As an example of what Aristotle means, consider what is named by the word “white.” The reality that this word names (a particular color) is not said of a dog, Fido, for instance, in the way that “color” is said of “white.” That is, “this dog is white” does not predicate the color white of the dog, but signifies that the white color exists in the dog, or that the dog has a white color. But when color is said of white, as in “white is a color,” what is meant is that white belongs to the class of colors. Color is the genus, of which white is a species. And the white of this dog, Fido, is a particular instance of the species of white color, just as Fido himself is a particular instance of the species, the universal class, of dogs.
Furthermore, the particular white color is understood to exist in “this dog, Fido;” one does not find any “white” except that is in “this dog” or some other thing. This way of speaking can be contrasted with another, as for example “This thing is Socrates.” “Socrates” does not name the same kind of reality that “white” does in the previous example. “Socrates” is not said of “this thing” in the same way as “white” is, and “Socrates” does not exist IN “this thing.” Rather, “Socrates” IS “this thing,” and the sentence “this thing is Socrates” is understood to assert an identity between the two realities named.
This basic notion of Aristotle’s logic reflects the basic distinction in the way reality is structured and reflects the basic way that we view reality. The fundamental distinction is between substance and accident. Substance is whatever is a natural kind of thing and exists in its own right. Examples are rocks, trees, animals, etc. What an animal is, a dog for example, is basically the same whether it is black or brown, here or there, etc. A dog is a substance since it exists in its own right; it does not exist in something else, the way a color does.
The other distinction is between what is said of and not said of another: universals are said of, or predicated of, other things, while particulars are not said of anything else. Among what are said of another, i.e., universals, they may either be a species, which is said of many particular individuals, or a genus, which is said of many species, or of many genera below it.
Substance and Accidents
Accidents are the modifications that substance undergo, but that do not change the kind of thing that each substance is. Accidents only exist when they are the accidents of some substance. Examples are colors, weight, motion. For Aristotle there are 10 categories into which things naturally fall. They are
- Substance, and
- Nine Accidents:
- Quantity,
- Quality,
- Relation,
- Action,
- Passion,
- Time,
- Place,
- Disposition (the arrangement of parts), and
- Rainment (whether a thing is dressed or armed, etc.)

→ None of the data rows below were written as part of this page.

-- ==== Sys2Proof/Machine/BushelOps.lean ====
section
/-! DEFINITION. Bushel: the shape of a group, its packets, the checks on an entry, the rings, the tree,
custom operators, completion, taint and abort (R248 to R271). -/

namespace Sys2Proof.Machine

/-! CRC-32C (R262). -/

/-- One bit of the reflected CRC. -/
def crcBit (c : BitVec 32) : BitVec 32 :=
  if c.getLsbD 0 then (c >>> 1) ^^^ 0x82F63B78#32 else c >>> 1

/-- One byte of the CRC. -/
def crcByte (c : BitVec 32) (b : Byte) : BitVec 32 :=
  (List.range 8).foldl (fun c _ => crcBit c) (c ^^^ b.setWidth 32)

/-- CRC-32C of a list of bytes. -/
def crc32c (bs : List Byte) : BitVec 32 := (bs.foldl crcByte (BitVec.allOnes 32)) ^^^ BitVec.allOnes 32

/-! Groups and their shape (R248, R259). -/

/-- A member by group id. -/
def bshGroup (s : State) (g : Nat) : BshGroup := tget BshGroup.none s.bushel g
def setBsh (s : State) (g : Nat) (x : BshGroup) : State :=
  { s with bushel := tset BshGroup.none s.bushel g x }
def modBsh (s : State) (g : Nat) (f : BshGroup → BshGroup) : State := setBsh s g (f (bshGroup s g))

/-- Members of a group, and along an axis. -/
def bshSize (g : BshGroup) : Nat := g.nx * g.ny * g.nz
def bshDim (g : BshGroup) (a : Nat) : Nat :=
  match a with
  | 0 => g.nx | 1 => g.ny | _ => g.nz

/-- Coordinate of a rank along an axis, and the rank of coordinates. -/
def bshCoord (g : BshGroup) (r a : Nat) : Nat :=
  match a with
  | 0 => r % g.nx | 1 => r / g.nx % g.ny | _ => r / (g.nx * g.ny)
def bshStride (g : BshGroup) (a : Nat) : Nat :=
  match a with
  | 0 => 1 | 1 => g.nx | _ => g.nx * g.ny

/-- The rank across a direction: 0 X-, 1 X+, 2 Y-, 3 Y+, 4 Z-, 5 Z+. -/
def bshNeighbour (g : BshGroup) (r d : Nat) : Nat :=
  let a := d / 2
  let n := bshDim g a
  let c := bshCoord g r a
  let c' := if d % 2 = 1 then (c + 1) % n else (c + n - 1) % n
  r - c * bshStride g a + c' * bshStride g a

/-- The direction toward the root; none at the root (R259). -/
def bshParent (g : BshGroup) (root r : Nat) : Option Nat :=
  ((List.range 3).find? fun a => bshCoord g r a != bshCoord g root a).map fun a =>
    let n := bshDim g a
    let c := (bshCoord g r a + n - bshCoord g root a) % n
    if c ≤ n / 2 then 2 * a else 2 * a + 1

/-- The directions in which members below lie. -/
def bshChildren (g : BshGroup) (root r : Nat) : List Nat :=
  (List.range 6).filter fun d => decide (2 ≤ bshDim g (d / 2)) &&
    bshParent g root (bshNeighbour g r d) == some (d ^^^ 1)

/-- Tree neighbours: the parent and the members below. -/
def bshTree (g : BshGroup) (root r : Nat) : List Nat :=
  (bshParent g root r).toList ++ bshChildren g root r

/-- Members in the subtree of a rank; the depth is bounded. -/
def bshCovered (g : BshGroup) (root : Nat) : Nat → Nat → Nat
  | 0, _ => 1
  | n + 1, r =>
    1 + ((bshChildren g root r).map fun d => bshCovered g root n (bshNeighbour g r d)).foldl (· + ·) 0

/-- A bound on the depth of the tree. -/
def bshDepth (g : BshGroup) : Nat := g.nx + g.ny + g.nz

/-- The order in which contributions from below are combined. -/
def bshOrder (g : BshGroup) : List Nat :=
  let cs := bshChildren g 0 g.rank
  let o := ((Config.bshTreeOrder g.nx g.ny g.nz g.rank).filter cs.contains).eraseDups
  o ++ cs.filter fun d => !o.contains d

/-! CMQ entries (R252 to R254). -/

def bshOpr (e : RingEntry) : Nat := entryByte e 3
def bshSrc (e : RingEntry) : Nat := entryField e 0x10 8
def bshDst (e : RingEntry) : Nat := entryField e 0x18 8
def bshCount (e : RingEntry) : Nat := entryField e 0x20 4
def bshFin (e : RingEntry) : Nat := entryByte e 0x24 % 16
def bshFout (e : RingEntry) : Nat := entryByte e 0x24 / 16
def bshChain (e : RingEntry) : Bool := entryByte e 0x25 % 2 == 1
def bshExpin (e : RingEntry) : Bool := entryByte e 0x25 / 2 % 2 == 1
def bshAllqp (e : RingEntry) : Bool := entryByte e 0x25 / 4 % 2 == 1
def bshRoot (e : RingEntry) : Nat := entryField e 0x26 2
def bshSync (e : RingEntry) : Nat := entryField e 0x28 8
def bshSigcnt (e : RingEntry) : Nat := entryField e 0x30 4
def bshEmax (e : RingEntry) : Nat := entryField e 0x34 4
def bshDlen (e : RingEntry) : Nat := entryField e 0x38 8
def bshExt (e : RingEntry) : List Byte := (e.bytes.drop 64).take 64

/-- A FOIR reduction, and a custom operator. -/
def bshFoir (e : RingEntry) : Bool := entryOpcode e == 0x20 && (bshOpr e == 3 || bshOpr e == 4)
def bshCustom (e : RingEntry) : Bool := entryOpcode e == 0x20 && decide (16 ≤ bshOpr e ∧ bshOpr e < 64)

/-- A format by its code, where the wire may carry it. -/
def wireFmt (c : Nat) : Option Fmt :=
  match fmtOfCode (BitVec.ofNat 4 c) with
  | some f => if fmtIsMx f then none else some f
  | none => none

/-- Bytes of an element of a format code that the wire may carry. -/
def fmtBytes (c : Nat) : Nat := ((wireFmt c).map fun f => fmtWidth f / 8).getD 1

/-- R27: bits of an element of a format code, without the shared scale of an MX format (log entry 75). -/
def fmtBits (c : Nat) : Nat := ((fmtOfCode (BitVec.ofNat 4 c)).map fmtWidth).getD 8
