/-- The grid of a LAUNCH entry (R90), held for admission. -/
def gridOfLaunch (r : Nat) (x : Ring) (e : RingEntry) : Grid :=
  let lf := entryByte e 3
  { Grid.none with
    state := .held, ring := r, index := e.index, noCqe := entryNoCqe e, cookie := entryCookie e
    part := x.part, ctx := x.ctx, excMode := lf % 2 == 1, debug := lf / 2 % 2 == 1
    fabric := lf / 4 % 2 == 1, prog := entryWord e 0x10, param := entryWord e 0x18
    seed := entryWord e 0x20, excrec := entryWord e 0x28, gx := entryField e 0x30 2
    gy := entryField e 0x32 2, gz := entryField e 0x34 2, tpg := entryByte e 0x36
    nacc := entryByte e 0x37, lsz := entryField e 0x38 2, psz := entryField e 0x3A 2
    energy := entryField e 0x3C 2, dies := BitVec.ofNat 4 (entryField e 0x3E 2), order := e.order }

/-- The grid held for the LAUNCH at the head of a ring. -/
def heldGrid (s : State) (r : Nat) : Option Nat :=
  (s.grids.find? fun e => e.2.state == .held && e.2.ring == r).map Prod.fst

/-- LAUNCH (R90, R91, R397): the entry at the head of an SQ is checked and held for admission. Its
energy is compared with the partition's budget here, once: a held LAUNCH is not compared again when
PART_RESIZE lowers the budget (DESIGN CHOICE, log entry 80). -/
def execLaunch (r : Nat) (s : State) : Res :=
  .next (match (ring s r).taken with
    | [] => s
    | e :: _ =>
      let x := ring s r
      if !headReady s r e ∨ headerBad x e ∨ entryOpcode e ≠ 0x01 ∨ (heldGrid s r).isSome then s
      else if launchBad x.part e then finishHead s r e 0x02
      else
        let g := gridOfLaunch r x e
        if (partition s x.part).energy < g.energy ∨ neverFits s g then finishHead s r e 0x10
        else setGrid { s with nextGrid := s.nextGrid + 1 } s.nextGrid g)

/-- Priority class of a partition (R397). -/
def partClass (s : State) (p : Nat) : Nat := bits (reg s (pwrPart p)) 56 2

/-- R397: a candidate: a LAUNCH held for a partition in RUN, or a pre-empted grid. -/
def isCandidate (s : State) (g : Grid) : Bool :=
  (g.state == .held && (partition s g.part).state == .run && !ringPaused s g.ring) ||
    (g.state == .preempted && ((partition s g.part).state == .preempted ||
      (partition s g.part).state == .run) && !(partition s g.part).quiesced)

/-- Candidate order: class, then age (R397). -/
def candBefore (s : State) (a b : Nat) : Bool :=
  let x := grid s a
  let y := grid s b
  decide (partClass s x.part < partClass s y.part) ||
    (partClass s x.part == partClass s y.part && decide (x.order ≤ y.order))

/-- Insert a candidate. -/
def insertCand (s : State) (g : Nat) : List Nat → List Nat
  | [] => [g]
  | x :: xs => if candBefore s x g then x :: insertCand s g xs else g :: x :: xs

/-- The candidates in order. -/
def candidates (s : State) : List Nat :=
  ((s.grids.filter fun e => isCandidate s e.2).map Prod.fst).foldl (fun l g => insertCand s g l) []

/-- R397: STARVE, where 0 acts as 1. -/
def starveLimit (s : State) : Nat := max 1 (bits (reg s pwrCtl) 24 8)

/-- R397: the first candidate that fits, or that can never fit; a starved one blocks those after it. -/
def pickCandidate (s : State) : List Nat → Option Nat
  | [] => none
  | g :: gs =>
    if neverFits s (grid s g) ∨ (admission s (grid s g)).isSome then some g
    else if starveLimit s ≤ (grid s g).skipped then none
    else pickCandidate s gs

/-- Post PWR_PREEMPT (R409). -/
def postPreempt (s : State) (p what cls : Nat) : State :=
  post s (eqOf 0) 0x63 p (BitVec.ofNat 64 what) (BitVec.ofNat 64 cls)

/-- R400: a partition pre-empted by the scheduler whose grids have all ended runs again. -/
def resumeEmpty (s : State) (p : Nat) : State :=
  if (partition s p).state = .preempted ∧ !(partition s p).quiesced ∧
      !(s.grids.any fun x => x.2.part == p && x.2.state == .preempted) then
    postPreempt (unholdPartition s p) p 2 (partClass s p)
  else s

/-- R395, R396, R400: admit a candidate: its reservation, its LAUNCH consumed, or its partition
resumed. -/
def admitGrid (s : State) (n : Nat) : State :=
  let g := grid s n
  if neverFits s g then
    if g.state = .held then
      match (ring s g.ring).taken with
      | e :: _ => finishHead (setGrid s n Grid.none) g.ring e 0x10
      | [] => s
    else resumeEmpty (abortGrid s n 0x10) g.part
  else match admission s g with
    | none => s
    | some shares =>
      let held := g.state == .held
      let s1 := modGrid s n fun y => { y with
        state := .running, shares := shares, skipped := 0, estimate := effectiveEstimate s g
        fullWindow := false, charge := 0, paced := s.sched.partPaced.contains g.part
        pacedAt := fdTime s }
      let s2 := if held then consumeHead (useCorrection s1 g) g.ring else s1
      if (partition s2 g.part).state = .preempted then
        postPreempt (unholdPartition s2 g.part) g.part 2 (partClass s2 g.part)
      else s2
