-- ==== Sys2Proof/Machine/PartImage.lean ====
section
/-! DEFINITION. Freezing a partition, and its save image (R381 to R386). -/

namespace Sys2Proof.Machine

/-! The save image (R383 to R386). -/

/-- Zeros to a multiple of 64 B. -/
def pad64 (bs : List Byte) : List Byte := bs ++ List.replicate ((64 - bs.length % 64) % 64) 0

/-- A section; none is written for no item. -/
def imgSection (typ : Nat) (items : List (List Byte)) : List Byte :=
  if items.isEmpty then []
  else
    let body := pad64 items.flatten
    let head := leBytes 2 typ ++ leBytes 2 0 ++ leBytes 4 items.length ++ leBytes 8 body.length
    head ++ body ++ leBytes 4 (crc32c (head ++ body)).toNat ++ leBytes 4 0

/-- Grids of LAUNCH entries that have started. -/
def imgGrids (s : State) (p : Nat) : List Grid :=
  (s.grids.filter fun x => x.2.part == p && x.2.state != .held && x.2.ring != jobRing).map Prod.snd

/-- Saved groups with the number of their grid's record. -/
def imgGroups (s : State) (p : Nat) : List (Nat × SavedGroup) :=
  ((List.range (imgGrids s p).length).zip (imgGrids s p)).flatMap fun x =>
    x.2.saved.map fun g => (x.1, g)

/-- The recorded faults. -/
def imgFaults (s : State) (p : Nat) : List FaultRec :=
  (faultTable s p).faults.filter fun f => !f.joined

/-- Number of the fault record that a saved thread waits on; 0 where it waits on none. -/
def faultNumber (s : State) (p name : Nat) : Nat :=
  let on (f : FaultRec) : Bool := (faultTable s p).faults.any fun g =>
    sameFault f g && g.waiters.contains (.thread name)
  ((imgFaults s p).findIdx? on).getD 0

/-- The LAUNCH entry of a grid, without its owner mark. -/
def launchEntry (g : Grid) : List Byte :=
  [0x01, BitVec.ofNat 8 (flagBit g.noCqe 2), 0,
    BitVec.ofNat 8 (flagBit g.excMode 0 + flagBit g.debug 1 + flagBit g.fabric 2)] ++ leBytes 4 0 ++
    leBytes 8 g.cookie.toNat ++ leBytes 8 g.prog.toNat ++ leBytes 8 g.param.toNat ++
    leBytes 8 g.seed.toNat ++ leBytes 8 g.excrec.toNat ++ leBytes 2 g.gx ++ leBytes 2 g.gy ++
    leBytes 2 g.gz ++ [BitVec.ofNat 8 g.tpg, BitVec.ofNat 8 g.nacc] ++ leBytes 2 g.lsz ++
    leBytes 2 g.psz ++ leBytes 2 g.energy ++ leBytes 2 g.dies.toNat

/-- A GRID record: the LAUNCH entry as it was taken in. -/
def gridRecord (s : State) (g : Grid) : List Byte :=
  let e := match startedAt s g.ring g.index with
    | some e => (e.bytes ++ leBytes 64 0).take 64
    | none => launchEntry g
  e ++ leBytes 2 g.ring ++ leBytes 2 (flagBit g.exc.isSome 0) ++ leBytes 4 g.more ++
    leBytes 8 g.nextGroup ++ leBytes 48 0

/-- A RING record with what its overflow holds. -/
def ringRecord (x : Ring) : List Byte :=
  let offs := [0x00, 0x08, 0x10, 0x18, 0x20, 0x28, 0x30, 0x38, 0x40, 0x50]
  pad64 ((offs.flatMap fun o => leBytes 8 (ringReg x o)) ++ leBytes 48 0 ++
    (x.overflow.take 16).flatMap fun it => it.bytes)

/-- The ids that RING records stand for: from RBASE (0x200 for partition 0) to the highest in use
(log entry 28). -/
def ringFirst (s : State) (p : Nat) : Nat := if p = 0 then 0x200 else vfRbase s p
def imgRings (s : State) (p : Nat) : List Nat :=
  let used := (s.rings.filter fun x => decide (0x200 ≤ x.1) && x.2.part == p &&
    x.2.state != .idle).map Prod.fst
  (List.range ((used.map fun r => r + 1 - ringFirst s p).foldl max 0)).map fun i => ringFirst s p + i

/-- A SYNC record. -/
def syncRecord (i : Nat) (o : SyncObj) : List Byte :=
  leBytes 4 i ++ leBytes 4 0 ++ leBytes 8 o.count.toNat ++ leBytes 8 (attrWord o)

/-- A BUSHEL record. -/
def bushelRecord (gid : Nat) (g : BshGroup) : List Byte :=
  leBytes 2 gid ++ leBytes 2 g.cmq ++ leBytes 2 g.rank ++ leBytes 2 g.nx ++ leBytes 2 g.ny ++
    leBytes 2 g.nz ++ leBytes 4 g.stall ++
    ((List.range 6).flatMap fun d => leBytes 4 (match g.qps.getD d none with
      | some q => 2 ^ 31 + q
      | none => 0)) ++ leBytes 8 0 ++ leBytes 4 g.gen ++ leBytes 12 0

/-- A CARDER record: the command's bytes, its header and table addresses zero, and the tables. -/
def carderRecord (b : CrdBind) : List Byte :=
  let xs := b.experts.map fun x =>
    x.cap * 2 ^ 48 + x.erank * 2 ^ 40 + x.group * 2 ^ 28 + (if x.valid then 1 else 0)
  let qs := (List.range b.ranks.length).map fun r =>
    if r = b.rank then 0 else 2 ^ 31 + b.ranks.getD r 0
  let hs := b.hosts.map fun h => leBytes 8 h.base ++ leBytes 8 h.stride ++ leBytes 8 h.sync ++
    leBytes 2 h.nbuf ++ leBytes 6 0
  leBytes 16 0 ++ leBytes 2 b.sq ++ [BitVec.ofNat 8 b.rank, BitVec.ofNat 8 (b.ranks.length - 1)] ++
    leBytes 2 b.experts.length ++ leBytes 2 b.tagbase ++ leBytes 2 b.tagcnt ++ leBytes 2 b.tsz ++
    leBytes 4 (b.stall + 65536 * (b.hosts.length - 1)) ++ leBytes 32 0 ++
    (xs.flatMap (leBytes 8)) ++ (qs.flatMap (leBytes 8)) ++ hs.flatten

/-- Descriptors of a partition that have not ended, with their cores. -/
def imgDescs (s : State) (p : Nat) : List MoverDesc :=
  s.movers.flatMap fun x => x.2.queue.filter fun d => d.part == p && d.result.isNone

/-- A MOVER record. -/
def moverRecord (s : State) (p : Nat) (d : MoverDesc) : List Byte :=
  let pl := savedPlace d.thread
  let owns (x : Nat × SavedGroup) : Bool := x.2.group.grid == pl.1 && x.2.group.index == pl.2.1
  (d.bytes ++ leBytes 64 0).take 64 ++ leBytes 8 (((imgGroups s p).findIdx? owns).getD 0) ++
    leBytes 8 d.done ++ leBytes 16 0

/-- PT_QUOTA_A and PT_QUOTA_B (R389). -/
def quotaA (x : Partition) : Nat := x.keyQ * 2 ^ 39 + x.qpQ * 2 ^ 17 + x.ringQ
def quotaB (x : Partition) : Nat := x.weight * 2 ^ 56 + x.energy * 2 ^ 40 + x.syncQ

/-- The sections of a partition's image, in ascending type. -/
def imgSections (s : State) (p : Nat) : List (List Byte) :=
  let x := partition s p
  let mine (k : Nat) : Bool := qpPart k == p
  [ imgSection 0x01 ((imgGrids s p).map (gridRecord s)),
    imgSection 0x02 ((imgGroups s p).map fun g => groupRecord g.1 g.2 fun lane =>
      faultNumber s p (savedName g.2.group.grid g.2.group.index lane)),
    imgSection 0x03 ((imgRings s p).map fun r => ringRecord (ring s r)),
    imgSection 0x04 ((s.syncs.filter fun o => o.2.part.toNat == p && o.2.state == .frozen).map fun o =>
      syncRecord o.1 o.2),
    imgSection 0x05 ((s.qps.filter fun q => mine q.1).map fun q => qpBytes s q.1),
    imgSection 0x06 ((List.range x.keyQ).map fun i => keyBytes (memKey s p i)),
    imgSection 0x07 ((s.bushel.filter fun g => g.2.part == p).map fun g => bushelRecord g.1 g.2),
    imgSection 0x08 ((s.binds.filter fun b => b.part == p).map carderRecord),
    imgSection 0x09 ((imgDescs s p).map (moverRecord s p)),
    imgSection 0x0A ((imgFaults s p).map (fqBytes p 0)) ]

/-- The save image of a partition. -/
def saveImage (s : State) (p : Nat) : List Byte :=
  let x := partition s p
  let secs := imgSections s p
  let n := (secs.filter fun b => !b.isEmpty).length
  let body := secs.flatten
  let rb := if p = 0 then 0 else vfRbase s p
  let head := leBytes 4 0x56534750 ++ leBytes 2 1 ++ leBytes 2 n ++ leBytes 8 Config.serial.toNat ++
    leBytes 8 (256 + body.length) ++ [BitVec.ofNat 8 p] ++ leBytes 3 0 ++ leBytes 2 rb ++
    leBytes 2 0 ++ leBytes 4 (vfSwbase s p) ++ leBytes 4 0 ++ leBytes 8 (quotaA x) ++
    leBytes 8 (quotaB x) ++ leBytes 196 0
  head ++ leBytes 4 (crc32c head).toNat ++ body

/-! PART_FREEZE (R381, R382). -/

/-- R381 step 1: the rings are held; what was taken in and not consumed is dropped. -/
def freezeRings (s : State) (p : Nat) : State :=
  let s1 := { s with grids := s.grids.filter fun x => !(x.2.part == p && x.2.state == .held) }
  ((partRings s1 p).filter fun r => decide (0x200 ≤ r)).foldl (fun s r =>
    modRing s r fun x =>
      if ringConsumed x then { x with held := true, taken := [], prefetch := [], prod := x.cons }
      else { x with held := true }) s1

/-- R155: the home reads the words of every object of a partition as it is saved. -/
def checkSyncs (s : State) (p : Nat) : State :=
  ((s.syncs.filter fun x => x.2.part.toNat == p && x.2.state != .free).map Prod.fst).foldl checkSync s

/-- R246: a queue pair freezes; its timers stop, and what has run or is left of them is kept. -/
def freezeQp (s : State) (q : Qp) : Qp :=
  let now := portTime s q.port
  { q with
    state := .frozen, saved := q.state, timer := q.timer.map (now - ·)
    rnrUntil := q.rnrUntil.map (· - now), ackTimer := q.ackTimer.map (now - ·)
    connTimer := q.connTimer.map fun x => (x.1 - fdTime s, x.2) }

/-- R382: a frozen queue pair goes on, with its timers as they stood. -/
def thawQp (s : State) (q : Qp) : Qp :=
  let now := portTime s q.port
  { q with
    state := q.saved, timer := q.timer.map (now - ·)
    rnrUntil := q.rnrUntil.map (· + now), ackTimer := q.ackTimer.map (now - ·)
    connTimer := q.connTimer.map fun x => (x.1 + fdTime s, x.2) }

/-- R381 step 2: Bushel and Carder abort, then queue pairs and sync objects are FROZEN; packets in the
miss buffers are dropped (R246). -/
def freezeUnits (s : State) (p : Nat) : State :=
  let gids := (s.bushel.filter fun x => x.2.part == p && x.2.run.isSome).map Prod.fst
  let s1 := gids.foldl (fun s gid => bshAbort s gid 0x11 8 (bshGroup s gid).rank none) s
  let s2 := checkSyncs ((s1.binds.filter fun b => b.part == p).foldl (fun s b => crdAbort s b 0x11) s1) p
  let s3 := fkDropQueued s2 fun k => qpPart k == p
  { s3 with
    qps := s3.qps.map fun x => if qpPart x.1 = p then (x.1, freezeQp s3 x.2) else x
    syncs := s3.syncs.map fun x =>
      if x.2.part.toNat = p ∧ x.2.state = .live then (x.1, { x.2 with state := .frozen }) else x }

/-- R381 step 3: groups are saved, and descriptors stop at a line boundary. -/
def freezeThreads (s : State) (p : Nat) : State :=
  let s1 := (partGroupKeys s p).foldl saveGroup s
  { s1 with
    grids := s1.grids.map fun x => if x.2.part = p ∧ x.2.state = .running then
      (x.1, { x.2 with state := .preempted, shares := [], skipped := 0, paced := false }) else x
    movers := s1.movers.map fun x => (x.1, { x.2 with
      queue := x.2.queue.map fun d =>
        if d.part = p ∧ d.result.isNone ∧ !d.remote then { d with running := false, stalled := false }
        else d }) }

/-- R378, R381: the saved descriptors' records stand in the last 65,536 bytes of their cores' slots, in
the order of their queues (log entry 13). -/
def saveDescs (s : State) (p : Nat) : State :=
  s.movers.foldl (fun s x =>
    let mine := x.2.queue.filter fun d => d.part == p && d.result.isNone
    let base := bits (reg s partPrebase) 22 26 * 2 ^ 22 + 2 ^ 22 * x.1 + 4128768
    if x.1 < 1024 then
      ((List.range mine.length).zip mine).foldl (fun s y =>
        writeMem s (base + 96 * y.1) (moverRecord s p y.2)) s
    else s) s

/-- R381 step 4: faults end on this device, and are recorded. -/
def freezeFaults (s : State) (p : Nat) : State :=
  let t := faultTable s p
  setFaults s p { t with faults := t.faults.map fun f => { f with fid := none } }

/-- FREEZE. -/
def freezePartition (s : State) (p : Nat) : State :=
  let s1 := freezeUnits (freezeRings (drdyBusy s .freeze) p) p
  let s2 := freezeFaults (saveDescs (freezeThreads s1 p) p) p
  drdyDone (modPart s2 p fun x => { x with state := .frozen, draining := false }) .freeze

/-- R382: recorded faults are posted again, with new ids, as faults that arise now. -/
def repostRecorded (s : State) (p : Nat) : State :=
  let t := faultTable s p
  let s1 := setFaults s p { t with faults := t.faults.map fun f => { f with time := fdTime s } }
  t.faults.foldl (fun s _ => assignFault s p) s1

/-- THAW. -/
def thawPartition (s : State) (p : Nat) : State :=
  let s1 := { s with
    qps := s.qps.map fun x =>
      if qpPart x.1 = p ∧ x.2.state = .frozen then (x.1, thawQp s x.2) else x
    syncs := s.syncs.map fun x =>
      if x.2.part.toNat = p ∧ x.2.state = .frozen then (x.1, { x.2 with state := .live }) else x }
  let s2 := modPart (holdRings s1 p false) p fun x => { x with state := .run }
  repostRecorded s2 p

/-- R381, R428: FREEZE answers ST_BOUNDS. A partition in FREEZING is one whose FREEZE waits for its
threads. -/
def freezeRefused (s : State) (p : Nat) : Bool :=
  let st := (partition s p).state
  (st != .run && st != .preempted && st != .freezing) || !preEnabled s || mirrored s p

/-- PART_FREEZE's effect (R381, R382, R428). -/
def partFreeze (s : State) (_ : Nat) (e : RingEntry) : AdminAnswer :=
  let p := aqPart e
  let st := (partition s p).state
  if 2 ≤ entryByte e 0x10 ∨ !zeroField e 0x11 47 then answer 0x02 s
  else if p = 0 ∨ 64 < p then answer 0x04 s
  else if entryByte e 0x10 = 0 then
    if freezeRefused s p then answer 0x04 s
    else answer 0 (freezePartition s p)
  else if st ≠ .frozen then answer 0x04 s
  else answer 0 (thawPartition s p)

/-- R381 step 1: STATE becomes FREEZING, and the rings are held. The threads issue no more; what they
wait for may still come (R86). -/
def beginFreeze (s : State) (p : Nat) : State :=
  (partThreads s p).foldl drainThread
    (modPart (freezeRings (drdyBusy s .freeze) p) p fun x => { x with state := .freezing, draining := true })

/-- R86, R381: an entry of FREEZE waits for the answers that threads of its partition have in flight
(log entry 41). -/
def freezeWaits (s : State) (e : RingEntry) : Bool :=
  let p := aqPart e
  entryByte e 0x10 == 0 && zeroField e 0x11 47 && p != 0 && decide (p ≤ 64) && !freezeRefused s p &&
    mustDrain ((partThreads s p).foldl drainThread s) (partThreads s p)

/-- PART_FREEZE (R381) on AQ `r`, op FREEZE. While threads wait for answers it only begins, and the
entry stays started. -/
def execPartFreeze (r : Nat) (s : State) : Res :=
  .next (match startedOp s r 0x62 with
    | some e =>
      if entryByte e 0x10 = 1 then s
      else if freezeWaits s e then (if mpServes s r then beginFreeze s (aqPart e) else s)
      else adminCommand 0x62 r partFreeze s
    | none => s)

/-- PART_THAW (R382) on AQ `r`: PART_FREEZE with op THAW. -/
def execPartThaw (r : Nat) (s : State) : Res :=
  .next (match startedOp s r 0x62 with
    | some e => if entryByte e 0x10 = 1 then adminCommand 0x62 r partFreeze s else s
    | none => s)

/-- R383: where PART_SAVE may write and PART_RESTORE read. -/
def imageRangeOk (s : State) (pa n : Nat) : Bool :=
  pa % 64 == 0 && (match regionOf pa with
    | .lpddr => regionOf (pa + n - 1) == .lpddr &&
        (List.range ((pa + n - 1) / 65536 + 1 - pa / 65536)).all fun i =>
          !(reg s xuPotBase).getLsbD 0 ||
            granuleOwner s ((pa / 65536 + i) * 65536) == some 0
    | .hostMem => regionOf (pa + n - 1) == .hostMem && s.linkUp
    | _ => false)

/-- PART_SAVE's effect (R383): an area outside its ranges completes with ST_BOUNDS (log entry 29). -/
def partSave (s : State) (_ : Nat) (e : RingEntry) : AdminAnswer :=
  let p := aqPart e
  let dst := entryField e 0x10 8
  if !zeroField e 0x20 32 then answer 0x02 s
  else
    let img := saveImage s p
    let d0 : Word := BitVec.ofNat 64 img.length
    let ok : Bool := (partition s p).state == .frozen && decide (img.length ≤ entryField e 0x18 8) && imageRangeOk s dst img.length
    { wait := false, st := if ok then 0 else 0x04, d0 := d0
      state := if ok then writeMem s dst img else s }

/-- PART_SAVE (R383) on AQ `r`. -/
def execPartSave (r : Nat) (s : State) : Res := .next (adminCommand 0x63 r partSave s)

end Sys2Proof.Machine
end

All these distinctions are basically logical, but in a sense they reflect the structure of reality. Indeed, Aristotle tells us, that the primary sense of substance is the particular individual, and the universal, genus or species, is substance in a secondary sense. This is because both accidents (white or color in general) and species and genera, only ever exist because the individual particular exists. One never finds any substance that we experience without some accidents, nor an accident that is not the accident of a substance. Every dog, for instance, has some color, place, size. Nevertheless, it is obvious that what a dog is is not the same as its color, or its size, etc. And without particular dogs (Fido, Rover, etc.) there would be no species of dog. In this way, Aristotle clearly opposes the extreme Realism of Plato, though he is still a Realist (as opposed to a Nominalist or Conceptualist) because he thinks that dogs are dogs because they share in the species, or essential nature, of dogs.